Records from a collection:
* * *
theorem exec_cnt_ok {x : Sym} {s : State} (hn : s.ncount.toNat ≠ 2 ^ 32 - 1)
    (hf : (symGet s.freq x).toNat ≠ 2 ^ 32 - 1) :
    exec (.cnt x) s = .next (invalidate { s with
      freq := symSet s.freq x (symGet s.freq x + 1#32), present := symSet s.present x true
      ncount := s.ncount + 1#32 }) :=
  if_neg (by rw [eq_maxWord_iff, eq_maxWord_iff, not_or]; exact ⟨hn, hf⟩)

theorem exec_ldf_dup {x : Sym} {f : Word32} {s : State} (h : symGet s.present x = true) :
    exec (.ldf x f) s = .next (raise .dupSymbol Opcode.ldf.code x.toNat s) :=
  if_pos h

theorem exec_ldf_ok {x : Sym} {f : Word32} {s : State} (h : symGet s.present x = false) :
    exec (.ldf x f) s = .next (invalidate { s with
      freq := symSet s.freq x f, present := symSet s.present x true }) :=
  if_neg (Bool.eq_false_iff.mp h)

/-! ### The statements -/

/-- Settles O16: below 2 the check raises, from 2 on K is written and the flags invalidated. -/
theorem setkSetsRadix : Obligations.SetkSetsRadix := by
  refine fun k s => ⟨decode_of_layout (.setk k) (Laws.Encoded.setk k), fun hsmall => ?_, exec_setk_ok⟩
  rw [exec_setk_small hsmall, raise_byte]
  rfl

/-- Settles O17: both arrays are constant after CLRF. -/
theorem clrfClearsTable : Obligations.ClrfClearsTable :=
  ⟨by decide, fun _ =>
    ⟨_, rfl, fun x => ⟨symGet_replicate _ x, symGet_replicate _ x⟩, rfl⟩⟩

/-- Settles O18: a limit reached raises; otherwise neither sum wraps and only the entry of x is written. -/
theorem cntCountsSymbol : Obligations.CntCountsSymbol := by
  refine fun x s => ⟨decode_of_layout (.cnt x) (Laws.Encoded.cnt x), fun hmax => ?_, fun ⟨hn, hf⟩ => ?_⟩
  · rw [exec_cnt_overflow hmax, raise_byte]
    rfl
  · refine ⟨_, exec_cnt_ok hn hf, ?_, symGet_symSet_same _ _ _, toNat_succ_of_ne_max hn, fun y hy => ?_, rfl⟩
    · rw [invalidate_freq, symGet_symSet_same, toNat_succ_of_ne_max hf]
    · exact ⟨symGet_symSet_other _ _ hy, symGet_symSet_other _ _ hy⟩

/-- Settles O19: a key raises; otherwise only the entry of x is written, whatever f is. -/
theorem ldfLoadsEntry : Obligations.LdfLoadsEntry := by
  refine fun x f s => ⟨decode_of_layout (.ldf x f) (Laws.Encoded.ldf x f), fun hdup => ?_, fun hnew => ?_⟩
  · rw [exec_ldf_dup hdup, raise_byte]
    rfl
  · refine ⟨_, exec_ldf_ok hnew, symGet_symSet_same _ _ _, symGet_symSet_same _ _ _, fun y hy => ?_, rfl⟩
    exact ⟨symGet_symSet_other _ _ hy, symGet_symSet_other _ _ hy⟩

/-- Settles O20: SETN has no check, and its one arm is the state the statement gives. -/
theorem setnSetsCount : Obligations.SetnSetsCount :=
  fun n _ => ⟨decode_of_layout (.setn n) (Laws.Encoded.setn n), rfl⟩

end Sys2Proof.Machine
end

section
/-! PROOFS. Statements on the tree builder BUILD (spec/41_tree_builder.md): the empty and the single-entry table (R105,
R106), the places of the leaves (R103, R107), and what one merge takes (R104, R109). -/

namespace Sys2Proof.Machine

/-! ### The key set as a list -/

theorem presentSyms_eq_nil {present : Vector Bool 256} (h : ∀ y : Sym, symGet present y = false) :
    presentSyms present = [] :=
  List.eq_nil_iff_forall_not_mem.mpr fun y hy => by simp [h y] at hy

theorem presentSyms_eq_singleton {present : Vector Bool 256} {x : Sym}
    (h : ∀ y : Sym, symGet present y = true ↔ y = x) : presentSyms present = [x] := by
  have hperm : (presentSyms present).Perm [x] :=
    (List.perm_ext_iff_of_nodup (presentSyms_nodup present) (List.nodup_singleton x)).mpr fun y => by simp [h y]
  exact List.perm_singleton.mp hperm

theorem leafIndex_eq_length_filter (present : Vector Bool 256) (x : Sym) :
    leafIndex present x = ((presentSyms present).filter (fun y => decide (y.toNat < x.toNat))).length := by
  simp only [leafIndex, presentSyms, List.filter_filter, Bool.and_comm]
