-- ==== Sys2Proof/WellFormed.lean ====
section
/-! DEFINITION. Which terms of `Instr` stand for a word. The field types already bound every operand; the one check left
is that of the SYS row, from which the words of CLS and RET are taken out (rules R104, R109, R131). -/

namespace Sys2Proof

/-- R131: the pattern of SYS is `0nnn` with nnn ≠ 0x0E0 and nnn ≠ 0x0EE. -/
def sysAddrOk (nnn : Addr12) : Bool := nnn != 0x0E0#12 && nnn != 0x0EE#12

/-- Every instruction is well formed but a SYS whose address names the word of CLS or RET. -/
def Instr.wf : Instr → Bool
  | .sys nnn => sysAddrOk nnn
  | .cls | .ret | .jp _ | .call _ | .seImm _ _ | .sneImm _ _ | .seReg _ _ | .ldImm _ _ | .addImm _ _ | .ldReg _ _
  | .orReg _ _ | .andReg _ _ | .xorReg _ _ | .addReg _ _ | .subReg _ _ | .shr _ _ | .subnReg _ _ | .shl _ _
  | .sneReg _ _ | .ldI _ | .jpV0 _ | .rnd _ _ | .drw _ _ _ | .skp _ | .sknp _ | .ldVxDt _ | .ldVxK _ | .ldDtVx _
  | .ldStVx _ | .addIVx _ | .ldFVx _ | .ldBVx _ | .ldMemVx _ | .ldVxMem _ => true

end Sys2Proof
end

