-- ==== Sys2Proof/Certificates/Slice0/Obligations.lean ====
section
/-! DEFINITION. The statements for the provers. "Decision Dn" is the spec's own choice (spec/92_eei_decisions.md); a
statement that rests on one is derived and its docstring says so. -/

open Sys2Proof Sys2Proof.Machine

/-! ### Encoding -/

/-- R101: the six fields are the bit ranges 15:12, 11:8, 7:4, 3:0, 7:0 and 11:0, of every word; in memory the byte at `a`
is kind*16 + x and the byte at `a+1` is nn = y*16 + n. -/
def Obligations.FieldsAreTheBitRanges : Prop :=
  (∀ w : Word, (kind w).toNat = w.toNat / 4096 ∧ (fieldX w).toNat = w.toNat / 256 % 16 ∧
    (fieldY w).toNat = w.toNat / 16 % 16 ∧ (fieldN w).toNat = w.toNat % 16 ∧
    (fieldNN w).toNat = w.toNat % 256 ∧ (fieldNNN w).toNat = w.toNat % 4096) ∧
  ∀ (m : Memory) (a : Nat),
    (m.read a).toNat = (kind (m.read16 a)).toNat * 16 + (fieldX (m.read16 a)).toNat ∧
    m.read (a + 1) = fieldNN (m.read16 a) ∧
    (m.read (a + 1)).toNat = (fieldY (m.read16 a)).toNat * 16 + (fieldN (m.read16 a)).toNat

/-- Every well-formed instruction, with every operand, is what the decoder reads from its word and from its bytes. -/
def Obligations.DecodeOfEncode : Prop :=
  ∀ (i : Instr) (rest : List Byte), i.wf = true →
    decodeWord (encode i) = some i ∧ decodeBytes (encodeBytes i ++ rest) = .ok (i, rest)

/-- A word that selects an instruction is the word of that instruction, which is well formed. -/
def Obligations.EncodeOfDecode : Prop :=
  ∀ (w : Word) (i : Instr), decodeWord w = some i → encode i = w ∧ i.wf = true

/-- The decoder selects, for every word, the first row of the opcode map whose mask and match fit it, and none where no row
fits (R104; for kinds 5 and 9 this is decision D11). -/
def Obligations.DecoderAgreesWithOpcodeMap : Prop :=
  ∀ w : Word, (decodeWord w).map opcodeRowOf = opcodeRows.findIdx? (fun row => decide (w &&& row.1 = row.2))

/-- The illegal words are exactly those of the table in spec/30_encoding.md section 5 (for kinds 5 and 9 this is decision
D11). -/
def Obligations.IllegalWordsAreExactly : Prop :=
  ∀ w : Word, decodeWord w = none ↔
    ((kind w = 0x5#4 ∧ fieldN w ≠ 0#4) ∨
     (kind w = 0x8#4 ∧ fieldN w ∈ [0x8#4, 0x9#4, 0xA#4, 0xB#4, 0xC#4, 0xD#4, 0xF#4]) ∨
     (kind w = 0x9#4 ∧ fieldN w ≠ 0#4) ∨
     (kind w = 0xE#4 ∧ fieldNN w ∉ [0x9E#8, 0xA1#8]) ∨
     (kind w = 0xF#4 ∧ fieldNN w ∉ [0x07#8, 0x0A#8, 0x15#8, 0x18#8, 0x1E#8, 0x29#8, 0x33#8, 0x55#8, 0x65#8]))

/-- R109, R131: every word of kind 0 but 0x00E0 and 0x00EE is SYS, and SYS does nothing but advance the pc by 2. -/
def Obligations.SysSpaceIsNoOp : Prop :=
  (∀ w : Word, kind w = 0x0#4 → w ≠ 0x00E0#16 → w ≠ 0x00EE#16 →
    decodeWord w = some (.sys (fieldNNN w)) ∧
    ∀ s : State, exec (.sys (fieldNNN w)) s = .next { s with pc := s.pc + 2#16 }) ∧
  decodeWord 0x00E0#16 = some .cls ∧ decodeWord 0x00EE#16 = some .ret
* * *
# YOUR ASSIGNMENT
Return, in full, every line of these entries that holds "check".

# RESPONSE FOR THIS EXERCISE
/-- Settles O16: below 2 the check raises, from 2 on K is written and the flags invalidated. -/
/-- Settles O20: SETN has no check, and its one arm is the state the statement gives. -/
/-! DEFINITION. Which terms of `Instr` stand for a word. The field types already bound every operand; the one check left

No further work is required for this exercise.